◆ INPUT DATA:
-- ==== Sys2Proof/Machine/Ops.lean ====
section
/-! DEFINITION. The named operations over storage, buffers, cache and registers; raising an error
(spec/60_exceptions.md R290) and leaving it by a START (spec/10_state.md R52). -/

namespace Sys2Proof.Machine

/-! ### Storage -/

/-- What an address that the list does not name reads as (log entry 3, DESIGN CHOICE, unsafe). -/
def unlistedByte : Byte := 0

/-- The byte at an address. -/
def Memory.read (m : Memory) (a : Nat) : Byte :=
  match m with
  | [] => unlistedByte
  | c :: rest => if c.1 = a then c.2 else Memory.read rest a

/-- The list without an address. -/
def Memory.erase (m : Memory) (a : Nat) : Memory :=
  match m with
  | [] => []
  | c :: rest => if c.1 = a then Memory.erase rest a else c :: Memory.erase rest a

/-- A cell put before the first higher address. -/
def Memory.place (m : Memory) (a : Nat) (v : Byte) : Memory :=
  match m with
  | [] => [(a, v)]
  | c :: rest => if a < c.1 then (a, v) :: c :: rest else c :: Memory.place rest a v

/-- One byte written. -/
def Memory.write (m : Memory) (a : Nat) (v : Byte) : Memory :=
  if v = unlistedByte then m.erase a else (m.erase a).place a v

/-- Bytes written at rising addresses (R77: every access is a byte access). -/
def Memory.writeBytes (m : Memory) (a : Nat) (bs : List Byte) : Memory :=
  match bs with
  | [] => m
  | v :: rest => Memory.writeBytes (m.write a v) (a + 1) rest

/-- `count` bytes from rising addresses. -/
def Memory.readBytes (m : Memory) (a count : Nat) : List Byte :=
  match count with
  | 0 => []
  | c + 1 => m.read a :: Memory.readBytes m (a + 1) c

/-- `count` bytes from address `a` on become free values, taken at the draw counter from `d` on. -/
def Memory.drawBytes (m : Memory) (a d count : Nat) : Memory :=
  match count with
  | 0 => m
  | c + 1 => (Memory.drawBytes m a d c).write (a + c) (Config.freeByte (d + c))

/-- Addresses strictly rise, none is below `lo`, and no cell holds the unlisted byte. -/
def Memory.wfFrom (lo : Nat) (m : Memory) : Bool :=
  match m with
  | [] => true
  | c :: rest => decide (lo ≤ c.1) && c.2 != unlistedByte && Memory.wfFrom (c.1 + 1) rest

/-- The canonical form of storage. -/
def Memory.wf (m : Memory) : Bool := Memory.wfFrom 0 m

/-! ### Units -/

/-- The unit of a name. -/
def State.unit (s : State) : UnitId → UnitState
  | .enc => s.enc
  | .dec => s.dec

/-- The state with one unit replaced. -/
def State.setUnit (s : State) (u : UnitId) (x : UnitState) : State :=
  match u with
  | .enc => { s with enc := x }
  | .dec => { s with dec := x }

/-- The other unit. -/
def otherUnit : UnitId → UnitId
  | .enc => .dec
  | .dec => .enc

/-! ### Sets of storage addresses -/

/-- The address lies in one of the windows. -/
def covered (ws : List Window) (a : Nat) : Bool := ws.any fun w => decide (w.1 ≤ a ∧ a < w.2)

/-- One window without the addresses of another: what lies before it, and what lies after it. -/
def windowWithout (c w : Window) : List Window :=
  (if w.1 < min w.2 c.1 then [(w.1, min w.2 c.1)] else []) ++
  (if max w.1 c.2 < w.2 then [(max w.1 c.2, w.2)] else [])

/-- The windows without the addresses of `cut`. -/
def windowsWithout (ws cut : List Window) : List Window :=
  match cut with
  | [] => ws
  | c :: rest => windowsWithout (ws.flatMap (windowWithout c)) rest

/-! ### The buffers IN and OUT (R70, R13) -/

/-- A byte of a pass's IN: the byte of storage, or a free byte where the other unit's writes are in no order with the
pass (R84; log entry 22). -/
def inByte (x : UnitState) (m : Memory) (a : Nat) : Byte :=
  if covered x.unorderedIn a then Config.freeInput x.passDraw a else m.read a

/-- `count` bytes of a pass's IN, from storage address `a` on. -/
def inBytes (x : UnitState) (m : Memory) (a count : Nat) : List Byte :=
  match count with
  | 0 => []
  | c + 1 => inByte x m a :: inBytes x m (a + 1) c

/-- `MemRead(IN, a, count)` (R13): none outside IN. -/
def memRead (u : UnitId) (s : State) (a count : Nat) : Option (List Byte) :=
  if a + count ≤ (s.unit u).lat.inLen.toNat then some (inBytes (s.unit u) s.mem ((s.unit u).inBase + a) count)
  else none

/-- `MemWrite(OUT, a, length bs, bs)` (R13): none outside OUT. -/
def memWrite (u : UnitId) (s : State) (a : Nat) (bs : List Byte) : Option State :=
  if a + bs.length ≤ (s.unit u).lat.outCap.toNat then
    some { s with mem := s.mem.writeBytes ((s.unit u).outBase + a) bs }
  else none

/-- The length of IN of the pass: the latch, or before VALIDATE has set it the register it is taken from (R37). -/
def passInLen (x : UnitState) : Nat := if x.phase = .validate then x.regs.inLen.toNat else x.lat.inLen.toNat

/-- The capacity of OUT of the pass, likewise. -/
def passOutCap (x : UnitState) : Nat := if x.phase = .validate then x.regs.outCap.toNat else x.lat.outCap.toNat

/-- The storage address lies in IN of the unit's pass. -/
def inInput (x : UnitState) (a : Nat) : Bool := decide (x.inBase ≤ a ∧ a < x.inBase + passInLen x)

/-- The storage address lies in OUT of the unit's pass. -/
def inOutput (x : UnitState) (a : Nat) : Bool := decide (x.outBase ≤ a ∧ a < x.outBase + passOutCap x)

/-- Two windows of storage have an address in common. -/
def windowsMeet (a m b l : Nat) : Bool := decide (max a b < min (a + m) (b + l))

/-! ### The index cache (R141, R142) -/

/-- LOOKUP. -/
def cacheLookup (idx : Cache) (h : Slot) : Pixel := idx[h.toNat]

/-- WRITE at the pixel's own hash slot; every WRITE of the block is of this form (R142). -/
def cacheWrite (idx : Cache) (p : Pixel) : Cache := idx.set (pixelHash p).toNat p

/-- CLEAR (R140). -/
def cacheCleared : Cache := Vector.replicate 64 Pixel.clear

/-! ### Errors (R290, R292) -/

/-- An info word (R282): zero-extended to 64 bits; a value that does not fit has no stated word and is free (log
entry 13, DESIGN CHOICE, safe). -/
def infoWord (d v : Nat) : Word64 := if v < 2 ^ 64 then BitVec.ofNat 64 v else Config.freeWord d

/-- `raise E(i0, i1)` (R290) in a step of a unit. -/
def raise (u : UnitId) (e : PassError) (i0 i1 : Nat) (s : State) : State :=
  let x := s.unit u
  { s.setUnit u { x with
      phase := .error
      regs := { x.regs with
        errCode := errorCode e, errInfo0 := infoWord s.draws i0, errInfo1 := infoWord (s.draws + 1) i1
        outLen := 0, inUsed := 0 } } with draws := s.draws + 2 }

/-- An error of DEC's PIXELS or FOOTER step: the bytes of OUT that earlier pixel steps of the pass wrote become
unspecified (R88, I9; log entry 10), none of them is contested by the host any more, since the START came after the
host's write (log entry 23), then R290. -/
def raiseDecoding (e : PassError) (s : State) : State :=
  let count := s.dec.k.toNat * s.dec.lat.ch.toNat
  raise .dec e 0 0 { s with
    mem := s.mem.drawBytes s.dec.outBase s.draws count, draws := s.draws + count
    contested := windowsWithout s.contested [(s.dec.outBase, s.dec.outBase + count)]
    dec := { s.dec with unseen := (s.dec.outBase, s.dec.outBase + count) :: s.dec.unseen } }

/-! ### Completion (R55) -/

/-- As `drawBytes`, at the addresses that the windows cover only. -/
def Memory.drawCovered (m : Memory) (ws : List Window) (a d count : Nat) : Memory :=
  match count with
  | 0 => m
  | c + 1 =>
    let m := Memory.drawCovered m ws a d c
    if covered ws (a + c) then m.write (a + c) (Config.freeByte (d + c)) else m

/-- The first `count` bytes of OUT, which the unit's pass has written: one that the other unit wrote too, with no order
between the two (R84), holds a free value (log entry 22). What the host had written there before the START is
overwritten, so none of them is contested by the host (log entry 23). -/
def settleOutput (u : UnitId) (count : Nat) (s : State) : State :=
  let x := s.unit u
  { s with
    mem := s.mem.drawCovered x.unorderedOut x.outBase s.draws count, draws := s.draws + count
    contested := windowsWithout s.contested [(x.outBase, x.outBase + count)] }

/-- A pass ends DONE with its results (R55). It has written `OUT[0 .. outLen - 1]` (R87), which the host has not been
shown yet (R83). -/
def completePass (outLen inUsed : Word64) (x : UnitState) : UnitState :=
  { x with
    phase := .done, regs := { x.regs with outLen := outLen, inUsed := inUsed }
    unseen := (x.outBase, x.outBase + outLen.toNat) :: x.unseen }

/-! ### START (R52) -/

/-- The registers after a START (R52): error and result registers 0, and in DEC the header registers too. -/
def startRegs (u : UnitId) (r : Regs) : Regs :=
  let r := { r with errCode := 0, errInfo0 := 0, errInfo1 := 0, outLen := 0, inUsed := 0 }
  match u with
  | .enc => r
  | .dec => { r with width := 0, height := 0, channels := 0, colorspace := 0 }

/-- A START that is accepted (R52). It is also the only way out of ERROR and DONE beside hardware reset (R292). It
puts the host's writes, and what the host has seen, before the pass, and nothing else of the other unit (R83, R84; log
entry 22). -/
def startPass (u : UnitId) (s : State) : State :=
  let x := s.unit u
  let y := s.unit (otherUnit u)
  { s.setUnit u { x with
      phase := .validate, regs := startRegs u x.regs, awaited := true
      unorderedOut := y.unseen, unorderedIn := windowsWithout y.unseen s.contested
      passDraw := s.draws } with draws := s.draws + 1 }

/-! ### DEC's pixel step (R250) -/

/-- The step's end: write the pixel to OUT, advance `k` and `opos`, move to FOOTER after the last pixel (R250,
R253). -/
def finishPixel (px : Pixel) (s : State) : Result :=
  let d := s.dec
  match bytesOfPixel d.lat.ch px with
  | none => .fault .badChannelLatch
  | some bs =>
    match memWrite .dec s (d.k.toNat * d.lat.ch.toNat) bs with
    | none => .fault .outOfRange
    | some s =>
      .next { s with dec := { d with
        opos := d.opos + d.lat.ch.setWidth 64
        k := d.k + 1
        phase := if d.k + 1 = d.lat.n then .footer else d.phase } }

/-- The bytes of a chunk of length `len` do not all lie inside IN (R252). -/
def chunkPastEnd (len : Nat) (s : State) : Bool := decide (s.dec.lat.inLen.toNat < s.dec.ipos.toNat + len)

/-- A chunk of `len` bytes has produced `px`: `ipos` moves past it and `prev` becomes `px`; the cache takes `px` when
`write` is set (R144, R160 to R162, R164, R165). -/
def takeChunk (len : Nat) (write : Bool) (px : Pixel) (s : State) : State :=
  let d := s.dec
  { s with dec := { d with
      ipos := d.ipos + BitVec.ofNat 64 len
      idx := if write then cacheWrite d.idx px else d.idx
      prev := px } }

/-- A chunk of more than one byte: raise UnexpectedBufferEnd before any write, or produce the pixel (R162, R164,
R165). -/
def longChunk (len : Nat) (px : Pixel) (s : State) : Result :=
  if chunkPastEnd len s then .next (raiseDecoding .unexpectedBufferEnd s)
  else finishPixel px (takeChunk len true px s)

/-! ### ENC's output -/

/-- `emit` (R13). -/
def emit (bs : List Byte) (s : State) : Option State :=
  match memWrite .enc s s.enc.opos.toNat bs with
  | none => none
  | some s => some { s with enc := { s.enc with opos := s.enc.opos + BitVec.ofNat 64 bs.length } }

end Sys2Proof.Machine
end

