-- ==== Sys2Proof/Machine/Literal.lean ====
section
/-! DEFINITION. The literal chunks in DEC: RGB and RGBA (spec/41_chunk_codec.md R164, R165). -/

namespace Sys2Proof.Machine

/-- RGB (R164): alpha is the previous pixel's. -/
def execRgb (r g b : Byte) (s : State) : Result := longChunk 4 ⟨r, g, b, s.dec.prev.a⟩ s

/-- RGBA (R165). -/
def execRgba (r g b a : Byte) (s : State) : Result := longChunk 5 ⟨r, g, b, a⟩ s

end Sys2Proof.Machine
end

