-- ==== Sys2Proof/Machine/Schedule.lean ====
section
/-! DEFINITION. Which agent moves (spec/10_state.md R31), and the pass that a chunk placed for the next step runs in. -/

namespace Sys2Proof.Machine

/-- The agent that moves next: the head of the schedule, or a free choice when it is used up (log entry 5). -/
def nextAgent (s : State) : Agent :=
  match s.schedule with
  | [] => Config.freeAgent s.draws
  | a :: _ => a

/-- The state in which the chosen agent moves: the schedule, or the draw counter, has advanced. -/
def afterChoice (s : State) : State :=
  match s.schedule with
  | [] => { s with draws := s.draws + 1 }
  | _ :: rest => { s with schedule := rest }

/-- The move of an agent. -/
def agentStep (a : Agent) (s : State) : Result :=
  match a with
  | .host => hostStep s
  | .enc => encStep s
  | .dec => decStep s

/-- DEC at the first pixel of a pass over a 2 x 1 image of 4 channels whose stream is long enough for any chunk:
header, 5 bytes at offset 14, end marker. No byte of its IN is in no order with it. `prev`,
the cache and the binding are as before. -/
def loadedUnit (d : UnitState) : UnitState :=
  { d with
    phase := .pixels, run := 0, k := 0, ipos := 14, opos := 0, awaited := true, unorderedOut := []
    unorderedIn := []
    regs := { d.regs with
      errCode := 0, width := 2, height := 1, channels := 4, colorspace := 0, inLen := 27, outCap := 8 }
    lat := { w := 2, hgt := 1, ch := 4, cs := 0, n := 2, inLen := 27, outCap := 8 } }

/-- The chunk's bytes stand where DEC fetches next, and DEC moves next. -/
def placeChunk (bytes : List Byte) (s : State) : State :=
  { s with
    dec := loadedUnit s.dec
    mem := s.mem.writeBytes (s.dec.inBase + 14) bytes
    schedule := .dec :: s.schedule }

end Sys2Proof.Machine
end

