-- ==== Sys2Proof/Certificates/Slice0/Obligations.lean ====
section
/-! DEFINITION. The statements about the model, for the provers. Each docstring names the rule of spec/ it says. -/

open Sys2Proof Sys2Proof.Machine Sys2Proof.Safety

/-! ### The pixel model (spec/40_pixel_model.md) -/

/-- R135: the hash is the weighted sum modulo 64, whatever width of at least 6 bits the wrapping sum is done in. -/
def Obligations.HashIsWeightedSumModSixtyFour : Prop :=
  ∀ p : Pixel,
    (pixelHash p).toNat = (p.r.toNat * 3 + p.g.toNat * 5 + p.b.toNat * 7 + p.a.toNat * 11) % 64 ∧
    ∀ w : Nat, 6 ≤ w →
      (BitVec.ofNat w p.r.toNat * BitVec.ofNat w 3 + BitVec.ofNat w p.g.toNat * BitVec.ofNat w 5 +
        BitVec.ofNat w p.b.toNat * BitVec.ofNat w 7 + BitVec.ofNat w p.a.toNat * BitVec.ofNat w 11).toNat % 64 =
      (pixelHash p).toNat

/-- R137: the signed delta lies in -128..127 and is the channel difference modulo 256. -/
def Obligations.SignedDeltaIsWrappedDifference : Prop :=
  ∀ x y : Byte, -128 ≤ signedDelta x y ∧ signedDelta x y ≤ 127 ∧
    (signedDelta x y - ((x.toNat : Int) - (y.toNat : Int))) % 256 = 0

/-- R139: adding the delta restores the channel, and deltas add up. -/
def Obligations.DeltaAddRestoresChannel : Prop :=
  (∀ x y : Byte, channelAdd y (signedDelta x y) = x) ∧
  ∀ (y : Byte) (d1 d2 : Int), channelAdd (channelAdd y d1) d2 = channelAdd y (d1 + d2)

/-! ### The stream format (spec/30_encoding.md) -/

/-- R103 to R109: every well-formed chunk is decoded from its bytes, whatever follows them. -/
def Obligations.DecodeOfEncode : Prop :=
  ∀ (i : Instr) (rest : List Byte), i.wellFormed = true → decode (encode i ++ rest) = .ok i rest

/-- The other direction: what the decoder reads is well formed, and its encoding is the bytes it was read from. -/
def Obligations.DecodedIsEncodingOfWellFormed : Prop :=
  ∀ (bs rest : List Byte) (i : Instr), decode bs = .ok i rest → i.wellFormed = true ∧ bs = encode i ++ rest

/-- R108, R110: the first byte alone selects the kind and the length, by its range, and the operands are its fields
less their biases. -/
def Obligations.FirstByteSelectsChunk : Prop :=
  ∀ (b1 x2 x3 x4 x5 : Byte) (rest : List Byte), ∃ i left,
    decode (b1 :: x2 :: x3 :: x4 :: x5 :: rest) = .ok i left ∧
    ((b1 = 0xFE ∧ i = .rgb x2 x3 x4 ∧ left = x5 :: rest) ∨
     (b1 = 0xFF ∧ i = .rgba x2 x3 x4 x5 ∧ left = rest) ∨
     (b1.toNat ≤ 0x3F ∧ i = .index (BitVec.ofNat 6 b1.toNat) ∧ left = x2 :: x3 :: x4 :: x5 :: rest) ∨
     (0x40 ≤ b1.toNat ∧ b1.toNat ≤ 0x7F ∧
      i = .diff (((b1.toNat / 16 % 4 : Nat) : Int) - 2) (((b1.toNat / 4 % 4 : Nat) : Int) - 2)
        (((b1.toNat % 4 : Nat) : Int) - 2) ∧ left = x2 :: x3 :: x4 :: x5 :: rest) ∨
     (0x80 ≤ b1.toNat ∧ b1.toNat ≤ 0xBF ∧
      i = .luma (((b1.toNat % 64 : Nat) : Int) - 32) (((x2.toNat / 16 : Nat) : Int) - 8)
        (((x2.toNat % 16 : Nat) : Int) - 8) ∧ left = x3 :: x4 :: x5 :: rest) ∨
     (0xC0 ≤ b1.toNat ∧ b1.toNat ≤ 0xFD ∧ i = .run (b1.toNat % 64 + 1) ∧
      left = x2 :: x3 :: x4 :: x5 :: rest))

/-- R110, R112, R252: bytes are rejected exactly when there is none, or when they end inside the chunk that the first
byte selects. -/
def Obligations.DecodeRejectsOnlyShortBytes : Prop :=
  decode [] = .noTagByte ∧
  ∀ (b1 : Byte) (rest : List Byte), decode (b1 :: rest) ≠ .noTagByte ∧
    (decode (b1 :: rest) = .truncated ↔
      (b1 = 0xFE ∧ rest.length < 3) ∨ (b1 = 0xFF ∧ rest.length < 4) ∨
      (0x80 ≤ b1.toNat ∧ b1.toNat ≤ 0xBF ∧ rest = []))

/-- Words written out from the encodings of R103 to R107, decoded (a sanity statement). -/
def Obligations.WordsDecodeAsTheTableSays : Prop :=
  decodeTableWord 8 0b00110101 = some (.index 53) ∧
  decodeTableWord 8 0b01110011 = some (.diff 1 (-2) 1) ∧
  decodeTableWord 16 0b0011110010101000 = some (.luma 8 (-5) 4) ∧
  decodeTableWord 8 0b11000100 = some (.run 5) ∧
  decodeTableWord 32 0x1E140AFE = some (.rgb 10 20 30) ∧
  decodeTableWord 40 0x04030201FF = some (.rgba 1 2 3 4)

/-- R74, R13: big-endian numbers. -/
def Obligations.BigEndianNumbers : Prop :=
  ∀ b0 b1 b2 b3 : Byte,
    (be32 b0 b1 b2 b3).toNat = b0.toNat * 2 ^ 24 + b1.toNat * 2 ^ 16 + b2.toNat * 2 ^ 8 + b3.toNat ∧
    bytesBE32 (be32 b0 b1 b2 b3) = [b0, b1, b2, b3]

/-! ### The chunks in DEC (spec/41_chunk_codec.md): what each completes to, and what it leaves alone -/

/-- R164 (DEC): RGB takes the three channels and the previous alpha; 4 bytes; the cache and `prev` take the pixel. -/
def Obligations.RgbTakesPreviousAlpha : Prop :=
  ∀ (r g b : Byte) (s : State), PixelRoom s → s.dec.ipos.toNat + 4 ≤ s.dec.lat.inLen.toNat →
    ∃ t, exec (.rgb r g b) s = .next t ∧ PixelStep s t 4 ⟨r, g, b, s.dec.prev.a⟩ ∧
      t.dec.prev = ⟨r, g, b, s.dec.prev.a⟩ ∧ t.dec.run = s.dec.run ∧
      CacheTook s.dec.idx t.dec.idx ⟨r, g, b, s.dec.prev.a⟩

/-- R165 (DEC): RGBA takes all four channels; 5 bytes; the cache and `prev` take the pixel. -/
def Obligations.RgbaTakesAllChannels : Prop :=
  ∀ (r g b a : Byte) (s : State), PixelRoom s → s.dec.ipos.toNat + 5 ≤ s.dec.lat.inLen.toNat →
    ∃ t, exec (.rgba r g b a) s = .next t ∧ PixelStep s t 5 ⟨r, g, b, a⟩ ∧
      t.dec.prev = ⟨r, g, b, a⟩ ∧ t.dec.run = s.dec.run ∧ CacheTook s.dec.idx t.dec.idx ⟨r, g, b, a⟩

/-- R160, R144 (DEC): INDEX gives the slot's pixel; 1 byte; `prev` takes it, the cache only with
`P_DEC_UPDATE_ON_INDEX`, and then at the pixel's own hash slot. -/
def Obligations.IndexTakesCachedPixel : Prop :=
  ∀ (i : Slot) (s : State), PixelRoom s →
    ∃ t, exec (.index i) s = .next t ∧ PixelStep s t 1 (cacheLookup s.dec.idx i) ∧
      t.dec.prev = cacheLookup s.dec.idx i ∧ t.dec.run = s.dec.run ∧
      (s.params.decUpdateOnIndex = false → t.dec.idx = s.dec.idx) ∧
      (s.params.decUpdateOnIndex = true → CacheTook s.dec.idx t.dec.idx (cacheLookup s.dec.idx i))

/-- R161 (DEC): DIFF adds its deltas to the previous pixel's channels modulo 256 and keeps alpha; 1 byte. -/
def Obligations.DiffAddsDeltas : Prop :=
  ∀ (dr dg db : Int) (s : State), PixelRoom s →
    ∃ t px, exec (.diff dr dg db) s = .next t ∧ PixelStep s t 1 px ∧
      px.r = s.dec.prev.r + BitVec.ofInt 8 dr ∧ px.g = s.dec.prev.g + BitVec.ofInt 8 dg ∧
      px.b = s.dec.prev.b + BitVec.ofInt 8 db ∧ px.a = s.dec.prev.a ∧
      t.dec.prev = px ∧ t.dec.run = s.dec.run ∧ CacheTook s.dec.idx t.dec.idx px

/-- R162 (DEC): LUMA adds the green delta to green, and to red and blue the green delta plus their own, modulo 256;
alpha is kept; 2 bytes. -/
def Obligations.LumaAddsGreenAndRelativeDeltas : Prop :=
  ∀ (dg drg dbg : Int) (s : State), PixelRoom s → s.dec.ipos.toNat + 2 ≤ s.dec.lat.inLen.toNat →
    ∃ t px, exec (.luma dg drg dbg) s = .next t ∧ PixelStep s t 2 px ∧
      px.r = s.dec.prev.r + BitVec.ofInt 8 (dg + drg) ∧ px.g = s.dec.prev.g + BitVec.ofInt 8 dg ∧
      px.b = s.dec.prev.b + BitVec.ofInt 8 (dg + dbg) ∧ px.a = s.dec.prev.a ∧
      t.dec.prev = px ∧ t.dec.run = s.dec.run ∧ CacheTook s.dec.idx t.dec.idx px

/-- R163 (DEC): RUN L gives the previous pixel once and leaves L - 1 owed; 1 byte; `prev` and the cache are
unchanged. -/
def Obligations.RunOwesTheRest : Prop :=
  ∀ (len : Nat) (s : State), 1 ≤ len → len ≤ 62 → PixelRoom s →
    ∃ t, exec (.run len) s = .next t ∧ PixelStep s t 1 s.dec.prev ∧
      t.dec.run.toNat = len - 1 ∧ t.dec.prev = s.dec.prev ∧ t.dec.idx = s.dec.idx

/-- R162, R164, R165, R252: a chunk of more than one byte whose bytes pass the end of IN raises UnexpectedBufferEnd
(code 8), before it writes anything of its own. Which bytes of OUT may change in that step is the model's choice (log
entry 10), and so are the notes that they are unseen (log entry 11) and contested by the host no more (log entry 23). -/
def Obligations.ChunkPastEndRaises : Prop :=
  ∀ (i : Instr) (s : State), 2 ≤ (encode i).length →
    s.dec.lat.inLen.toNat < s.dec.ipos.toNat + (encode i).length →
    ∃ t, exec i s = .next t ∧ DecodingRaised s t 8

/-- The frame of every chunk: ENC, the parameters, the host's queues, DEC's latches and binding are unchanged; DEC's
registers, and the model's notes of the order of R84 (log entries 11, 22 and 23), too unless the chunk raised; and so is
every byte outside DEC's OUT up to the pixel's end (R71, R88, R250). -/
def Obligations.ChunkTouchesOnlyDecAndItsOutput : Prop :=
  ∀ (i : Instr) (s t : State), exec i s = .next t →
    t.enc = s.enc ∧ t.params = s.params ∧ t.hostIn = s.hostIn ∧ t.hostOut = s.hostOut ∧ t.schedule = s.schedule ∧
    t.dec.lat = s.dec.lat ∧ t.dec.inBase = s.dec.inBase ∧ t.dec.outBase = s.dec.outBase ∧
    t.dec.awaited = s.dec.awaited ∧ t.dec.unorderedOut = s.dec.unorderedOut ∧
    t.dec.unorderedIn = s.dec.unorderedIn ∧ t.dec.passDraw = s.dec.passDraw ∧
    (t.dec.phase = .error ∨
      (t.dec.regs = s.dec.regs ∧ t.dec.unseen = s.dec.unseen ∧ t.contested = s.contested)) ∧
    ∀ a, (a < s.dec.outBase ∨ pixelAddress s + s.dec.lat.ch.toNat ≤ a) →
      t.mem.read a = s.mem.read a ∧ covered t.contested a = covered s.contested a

◆ TASK REQUIREMENTS:
Every line of the entries that includes "raiseDecoding" must be copied into the answer.

◆ RESULT BELOW:
def raiseDecoding (e : PassError) (s : State) : State :=
  if chunkPastEnd len s then .next (raiseDecoding .unexpectedBufferEnd s)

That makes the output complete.